На старой журнальной вырезке, которую Тамара прислала мне из Лондона, были обрывки скотча, липкой ленты, которой и у нас — в наших избах, на наших кухнях — приклеивают к стене раритеты.
Еще Тамара сообщила мне, что, по ее данным, Питер Финч подружился в Москве с русским актером Иннокентием Смоктуновским, и они иногда крепко выпивали…
В ее рассказе был отчетлив подтекст: а вы, Александр, не участвовали в этих пьянках?
Я уныло ответил, что в данном случае, к моему глубокому сожалению, был забыт наш святой обычай, — соображать на троих.
Не знаю, поняла ли она, о чем речь.
День за днем я названивал в Академию хореографии, в Большой театр: справлялся, не приехал ли еще Борис Борисович Акимов?
Мне отвечали, что нет, еще не вернулся, сами ждем.
Когда же?
Как только — так сразу…
Я вновь запасался терпением.
При этом, конечно, я учитывал, что Китай — это очень далеко.
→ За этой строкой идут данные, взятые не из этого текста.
-- ==== Sys2Proof/Laws/Scheduler.lean ====
section
/-! SUPPORT. What a CPU budget, a line and a frame can do. A budget may make any bus transaction (`BudgetStep`); the
scheduler alone writes its flags, its line and its phase, and makes its own calls. -/

namespace Sys2Proof.Laws

open Sys2Proof.Machine

/-! ### Budgets -/

/-- The events of a budget: bus calls and the served transactions. -/
def inBudget (e : Event) : Bool :=
  match e with
  | .cpuAccess _ _ | .soundAccess _ _ => true
  | e => e.ofBus

/-- What the transactions of a budget keep. -/
structure BudgetStep (s t : State) : Prop where
  cfg : t.cfg = s.cfg
  rom : t.bus.rom = s.bus.rom
  romSize : t.bus.romSize = s.bus.romSize
  sched : t.sched = s.sched
  fb : t.fb = s.fb
  inbox : t.env.inbox = s.env.inbox
  reply : t.env.reply = s.env.reply
  draws : s.env.draws ≤ t.env.draws
  called : ∃ es, s.Called t es ∧ ∀ e ∈ es, inBudget e = true
  ok : DataOk s → DataOk t

theorem BudgetStep.refl (s : State) : BudgetStep s s :=
  ⟨rfl, rfl, rfl, rfl, rfl, rfl, rfl, Nat.le_refl _, ⟨[], rfl, by simp⟩, id⟩

theorem BudgetStep.trans {s t u : State} (h : BudgetStep s t) (k : BudgetStep t u) : BudgetStep s u := by
  obtain ⟨es, he, hb⟩ := h.called
  obtain ⟨es', he', hb'⟩ := k.called
  refine ⟨k.cfg.trans h.cfg, k.rom.trans h.rom, k.romSize.trans h.romSize, k.sched.trans h.sched, k.fb.trans h.fb,
    k.inbox.trans h.inbox, k.reply.trans h.reply, h.draws.trans k.draws, ⟨es' ++ es, ?_, ?_⟩, k.ok ∘ h.ok⟩
  · rw [State.Called, he', he, List.append_assoc]
  · intro e hm
    rcases List.mem_append.mp hm with hm | hm
    exacts [hb' e hm, hb e hm]

theorem inBudget_of_ofBus {e : Event} (h : e.ofBus = true) : inBudget e = true := by
  cases e <;> simp_all [inBudget, Event.ofBus]

theorem BusStep.toBudgetStep {s t : State} (h : BusStep s t) : BudgetStep s t := by
  obtain ⟨es, he, hb⟩ := h.called
  exact ⟨h.cfg, h.rom, h.romSize, h.sched, h.fb, h.inbox, h.reply, h.draws,
    ⟨es, he, fun e hm => inBudget_of_ofBus (hb e hm)⟩, h.ok⟩

theorem budgetStep_call (s : State) (e : Event) (h : inBudget e = true) : BudgetStep s (s.call e) :=
  ⟨rfl, rfl, rfl, rfl, rfl, rfl, rfl, Nat.le_refl _, ⟨[e], rfl, by simpa using h⟩, id⟩

theorem budgetStep_cpuAccess (s : State) (op : BusOp) : BudgetStep s (s.cpuAccess op) :=
  (busStep_busOp s op).toBudgetStep.trans (budgetStep_call _ _ rfl)

theorem budgetStep_soundAccess (s : State) (op : SoundOp) : BudgetStep s (s.soundAccess op) :=
  (busStep_soundOp s op).toBudgetStep.trans (budgetStep_call _ _ rfl)

theorem budgetStep_foldl {α : Type} (f : State → α → State) (h : ∀ s a, BudgetStep s (f s a)) (l : List α) (s : State) :
    BudgetStep s (l.foldl f s) := by
  induction l generalizing s with
  | nil => exact BudgetStep.refl s
  | cons a l ih => exact (h s a).trans (ih _)

theorem budgetStep_env (s : State) (a : List (List BusOp)) (b : List (List SoundOp)) :
    BudgetStep s { s with env := { s.env with cpuScript := a, soundScript := b } } :=
  ⟨rfl, rfl, rfl, rfl, rfl, rfl, rfl, Nat.le_refl _, ⟨[], rfl, by simp⟩, id⟩

/-- `Cpu.execute(n)`: the call, then the transactions. -/
theorem budgetStep_cpuExecute (s : State) (n : Nat) : BudgetStep (s.call (.cpuExecute n)) (s.cpuExecute n) := by
  unfold State.cpuExecute
  dsimp only
  split
  · exact BudgetStep.refl _
  · exact (budgetStep_env (s.call (.cpuExecute n)) _ _).trans (budgetStep_foldl _ budgetStep_cpuAccess _ _)

/-- `SoundCpu.execute(n)`. -/
theorem budgetStep_soundExecute (s : State) (n : Nat) : BudgetStep (s.call (.soundExecute n)) (s.soundExecute n) := by
  unfold State.soundExecute
  dsimp only
  split
  · exact BudgetStep.refl _
  · exact (budgetStep_env (s.call (.soundExecute n)) _ _).trans (budgetStep_foldl _ budgetStep_soundAccess _ _)

/-! ### What a line keeps -/

/-- What every part of a frame keeps, whatever the CPUs do: the parameters, the ROM, the queue, the reply, the frame's
sampled height, and the memories' and registers' part of the invariant. -/
structure LineStep (s t : State) : Prop where
  cfg : t.cfg = s.cfg
  rom : t.bus.rom = s.bus.rom
  romSize : t.bus.romSize = s.bus.romSize
  inbox : t.env.inbox = s.env.inbox
  reply : t.env.reply = s.env.reply
  draws : s.env.draws ≤ t.env.draws
  frameV30 : t.sched.frameV30 = s.sched.frameV30
  ok : DataOk s → DataOk t

theorem LineStep.refl (s : State) : LineStep s s := ⟨rfl, rfl, rfl, rfl, rfl, Nat.le_refl _, rfl, id⟩

theorem LineStep.trans {s t u : State} (h : LineStep s t) (k : LineStep t u) : LineStep s u :=
  ⟨k.cfg.trans h.cfg, k.rom.trans h.rom, k.romSize.trans h.romSize, k.inbox.trans h.inbox, k.reply.trans h.reply,
    h.draws.trans k.draws, k.frameV30.trans h.frameV30, k.ok ∘ h.ok⟩

theorem BudgetStep.toLineStep {s t : State} (h : BudgetStep s t) : LineStep s t :=
  ⟨h.cfg, h.rom, h.romSize, h.inbox, h.reply, h.draws, congrArg SchedState.frameV30 h.sched, h.ok⟩

theorem LineStep.call {s t : State} (h : LineStep s t) (e : Event) : LineStep s (t.call e) :=
  h.trans ⟨rfl, rfl, rfl, rfl, rfl, Nat.le_refl _, rfl, id⟩

theorem LineStep.cpuExecute {s t : State} (h : LineStep s t) (n : Nat) : LineStep s (t.cpuExecute n) :=
  (h.call _).trans (budgetStep_cpuExecute t n).toLineStep

theorem LineStep.soundExecute {s t : State} (h : LineStep s t) (n : Nat) : LineStep s (t.soundExecute n) :=
  (h.call _).trans (budgetStep_soundExecute t n).toLineStep

theorem LineStep.sched {s t : State} (h : LineStep s t) (c : SchedState) (hc : c.frameV30 = t.sched.frameV30) :
    LineStep s { t with sched := c } :=
  h.trans ⟨rfl, rfl, rfl, rfl, rfl, Nat.le_refl _, hc, id⟩

theorem LineStep.setVb {s t : State} (h : LineStep s t) (b : Bool) : LineStep s (t.setVb b) := h.sched _ rfl
theorem LineStep.setHb {s t : State} (h : LineStep s t) (b : Bool) : LineStep s (t.setHb b) := h.sched _ rfl
theorem LineStep.setF {s t : State} (h : LineStep s t) (b : Bool) : LineStep s (t.setF b) := h.sched _ rfl
theorem LineStep.setPhase {s t : State} (h : LineStep s t) (p : Phase) : LineStep s (t.setPhase p) := h.sched _ rfl
theorem LineStep.setLine {s t : State} (h : LineStep s t) (n : Nat) : LineStep s (t.setLine n) := h.sched _ rfl

theorem LineStep.lineCounterStep {s t : State} (h : LineStep s t) : LineStep s t.lineCounterStep := by
  unfold State.lineCounterStep
  dsimp only
  split
  · split
    · exact (h.sched { t.sched with hintCounter := t.vdp.r 10 } rfl).call _
    · exact h.sched _ rfl
  · exact h.sched _ rfl

theorem LineStep.renderLine {s t : State} (h : LineStep s t) (y : Nat) : LineStep s (t.renderLine y) := by
  unfold State.renderLine
  split
  · exact h.trans ⟨rfl, rfl, rfl, rfl, rfl, Nat.le_refl _, rfl, id⟩
  · exact h

theorem LineStep.renderIfOn {s t : State} (h : LineStep s t) (y : Nat) : LineStep s (t.renderIfOn y) := by
  unfold State.renderIfOn
  split
  exacts [h.renderLine y, h]

theorem LineStep.frameInterrupt {s t : State} (h : LineStep s t) : LineStep s t.frameInterrupt := by
  unfold State.frameInterrupt
  split
  exacts [h.call _, h]

theorem lineStep_visibleActive (s : State) (y : Nat) : LineStep s (s.visibleActive y) :=
  (((((LineStep.refl s).setLine y).setPhase _).cpuExecute _).soundExecute _).lineCounterStep

theorem lineStep_visibleLine (s : State) (y : Nat) : LineStep s (s.visibleLine y) :=
  ((((((lineStep_visibleActive s y).setHb _).setPhase _).cpuExecute _).setHb _).renderIfOn y).call _

theorem lineStep_vblankEntryLine (s : State) (y : Nat) : LineStep s (s.vblankEntryLine y) :=
  ((((((((((LineStep.refl s).setLine y).setPhase _).setVb _).cpuExecute _).soundExecute _).setF _).frameInterrupt).setPhase
    _).cpuExecute _).call _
А Япония еще дальше.
Я, к примеру, никогда не бывал ни в Японии, ни в Китае.
Моим пределом на востоке была Корея, еще — Монголия…
И тут вдруг меня осенило. Я вспомнил, что было — да, конечно, было! — еще одно прикосновение к прекрасному миру балета.
В семидесятые годы мне выпало счастье участвовать в Днях советской культуры в Монголии.
Мы летели туда на турбовинтовом ИЛ’е, набитом под завязку мастерами искусств: тут был симфонический оркестр под управлением Евгения Светланова; молодые звезды балета Татьяна Голикова и Александр Годунов; трио бандуристок с Украины; ансамбль «Воронежские девчата» с голосистой Людмилой Рюминой; какой-то фокусник, иллюзионист со смазливыми ассистентками; литовский киноартист Донатас Банионис (тот самый, из «Красной палатки») и счастливая дебютантка экрана Валентина Теличкина; изобразительное искусство представлял народный художник СССР Таир Салахов, а советскую литературу — народный поэт Калмыкии Давид Кугультинов и я.
В полночь по Москве самолет пересек границу Европы и Азии.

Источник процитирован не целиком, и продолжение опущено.